When I was 7, possibly 8, Kent Baril and I were riding our bikes down the College Hill when we both wiped out at the same time on separate bikes in two separate spaces. There must have been a bunch of gravel on the road; I still don’t know what caused it. All I know is, I stood up and looked down to see that it had literally rained blood all over my clothes — spots of red everywhere.
Kent, who eventually turned out to have badly scraped his knee and elbow, got up and continued down to the tennis courts where his dad was. In the meantime — bear in mind this was Gunnison in the ’60s — a man, probably a college student, stopped his car next to me, loaded me and my bike in his back seat, asked where I lived, somehow interpreted “hor hwelve Hincup Rive” correctly and delivered me to my parents.
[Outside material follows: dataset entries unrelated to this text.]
-- ==== Sys2Proof/Syntax.lean ====
section
/-! DEFINITION. The instructions and events of the GM3260: one constructor per row of spec/opcode_table.json, with its leading words (R48) where R64 lets it take any. -/

namespace Sys2Proof

/-- A tile: array (false reason, true reflex), district, tile in the district (R39). -/
structure Loc where
  arr : Bool := false
  dist : Nat := 0
  tile : Nat := 0
  deriving DecidableEq, Repr

/-- A district of an array. -/
structure DistId where
  arr : Bool := false
  dist : Nat := 0
  deriving DecidableEq, Repr

/-- A core in COORD's format, bits 12:5 (R39): its tile and its role (false staging, true issuing). -/
structure CoreName where
  tile : Loc := {}
  ic : Bool := false
  deriving DecidableEq, Repr

/-- Which kind of core decodes the instruction (R66, R156, R390). -/
inductive CoreKind where
  | dispatch
  | staging
  | issuing
  deriving DecidableEq, Repr

/-- Where an uncorrectable error strikes (R407). -/
inductive EccSite where
  | granule (t : Loc) (g : Nat)
  | sector (pa : Nat)
  | icache (t : CoreName)
  | coreState (t : CoreName)
  | dispatchMemory (standby : Bool)
  | dispatchState (standby : Bool)
  deriving DecidableEq, Repr

/-- A core with a checker (R391): a tile's, or a dispatch core. -/
inductive CheckedCore where
  | tile (n : CoreName)
  | dispatch (standby : Bool)
  deriving DecidableEq, Repr

/-- What a REGISTER_WRITE writes: a control register of the context that moves (R371), or a register of a master's
management window (R410), whole or its addressed half. -/
inductive RegDst where
  | csr (n : BitVec 12)
  | mgmt (mst : BitVec 8) (off : BitVec 12) (half : Option Bool)
  deriving DecidableEq, Repr

/-- PFX.M (R53). -/
structure PfxM where
  nt : Bool
  hint : BitVec 2
  scope : R3
  deriving DecidableEq, Repr

/-- PFX.X (R52). -/
structure PfxX where
  k : R3
  r : R3
  q : R3
  deriving DecidableEq, Repr

/-- PFX.V, both words (R54). -/
structure PfxV where
  km : R3
  zero : Bool
  rnd : R3
  c : R3
  sat : Bool
  ftz : Bool
  notrap : Bool
  deriving DecidableEq, Repr

/-- REP with the run of PFX.I words that extends its count (R50, R57). -/
structure Rep where
  run : List (BitVec 9)
  count : BitVec 6
  step : R3
  deriving DecidableEq, Repr

/-- The chain before an instruction word, PFX.G aside (R48). `imm` is the run of PFX.I words that extends the
instruction word's own field. -/
structure Pre where
  m : Option PfxM := none
  x : Option PfxX := none
  v : Option PfxV := none
  imm : List (BitVec 9) := []
  rep : Option Rep := none
  deriving DecidableEq, Repr

/-- The step form of a memory operand, SRC9 bits 8:6 from 000 to 011 (R60). -/
inductive StepForm where
  | plain
  | up
  | down
  | sync
  deriving DecidableEq, Repr

/-- A memory operand of SRC9 (R60). -/
structure MemOpd where
  form : StepForm
  n : R3
  x : R3
  deriving DecidableEq, Repr

/-- The scalar source field SRC9 (R60). -/
inductive Src9 where
  | mem (o : MemOpd)
  | ptr (n : R3)
  | mask (n : R3)
  | imm (i : BitVec 6)
  | acc
  | cyc
  deriving DecidableEq, Repr
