/-- The seized tiles of a thread that ends are to be released (R338). -/
def State.releaseAll (s : State) (c : Ctx) : State :=
  (maskTiles c.seized).foldl (fun s t => if (s.tile t).seizedBy = some c.launch then s.setTile t { s.tile t with releasing := true } else s) s

/-- A context leaves an escrow window that it joined (R286); the window keeps its entries (R279). -/
def State.leaveEscrow (s : State) (c : Ctx) : State :=
  if !c.esEn then s
  else
    let w := s.win c.esWin.toNat
    s.setWin c.esWin.toNat { w with joined := w.joined - 1 }

/-- The context has work under way that outlives its strand (R311): accesses, requests to other units and to the hardware. -/
def Ctx.lingers (c : Ctx) : Bool := c.jobs.any fun j => match j with
  | .fill .. | .leaf .. => false
  | _ => true

/-- The threads that have ended and have nothing under way any more are gone. -/
def State.reap (s : State) : State :=
  if s.ctxs.any (fun c => c.isThread && c.role = .off && !c.lingers) then s.dropCtx fun c => c.isThread && c.role = .off && !c.lingers
  else s

/-- The strand of a context has ended: it leaves its bank and its window, and its core takes the next context (R311, R301,
R341). A thread is gone, its seized tiles to be released (R338); a guest's core waits for the release. -/
def State.endStrand (s : State) (uid : Nat) (token : Option Word) : State :=
  match s.ctxOf uid with
  | none => s
  | some c =>
    let s := s.leaveEscrow c
    let s := { s with waiters := s.waiters.filter fun w => w.uid ≠ uid }
    let s := s.updCtx uid fun c => { c with
      halted := true, role := .off, loops := [], monitor := none, monHit := false, monLost := false, esEn := false, esWin := 0
      esPos := 0, stalled := false, waitFrom := none, inMwait := false, inWfi := false, inClose := false }
    match c.place with
    | .dispatch _ => s
    | .tile t ic =>
      match c.kind with
      | .guest =>
        if s.ctxs.any (fun x => x.loc = some t && x.kind = .guest && !x.halted) then s
        else s.setTile t { s.tile t with releasing := true }
      | .thread .. =>
        let s := s.releaseAll c
        let s := if c.role = .active then s.nextOnCore t ic c.bankIx else s
        s.reap.recheck t
      | _ =>
        let s := s.updTask c.task fun k =>
          { k with scHalted := k.scHalted || !ic, icHalted := k.icHalted || ic, token := token, haltAt := s.cyc, lastGen := c.gen }
        if c.role = .active then s.nextOnCore t ic c.bankIx else s

end Sys2Proof.Machine
end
He vanished as quickly as he’d materialized, so we never learned who he was or found a way to thank him, but that was a later concern, because I was still dripping blood. Although my mother was very proud of me for not getting any on her new living room carpet.
It turned out I had split my chin open on the bottom bar of my bike, four stitches’ worth. It was more bloody than damaging — I even found blood spots on the underside of the brim of my ballcap — but it did serve the purpose of making me an overly cautious bike rider. (Not Kent, who probably to this day never hesitates to point anything, bike, motorcycle or skis, straight down a hill with great confidence and skill.)
This was the same bicycle on which, while learning to ride, I slipped and bit my tongue nearly through, leaving a raised scar that lasted until somewhere in my 40s. Despite these mishaps, I loved that bike, perhaps because it was so coveted by everyone in the neighborhood. All kinds of boys, big and small, borrowed it to pop wheelies, although this was not a trick I ever mastered myself. Too cautious.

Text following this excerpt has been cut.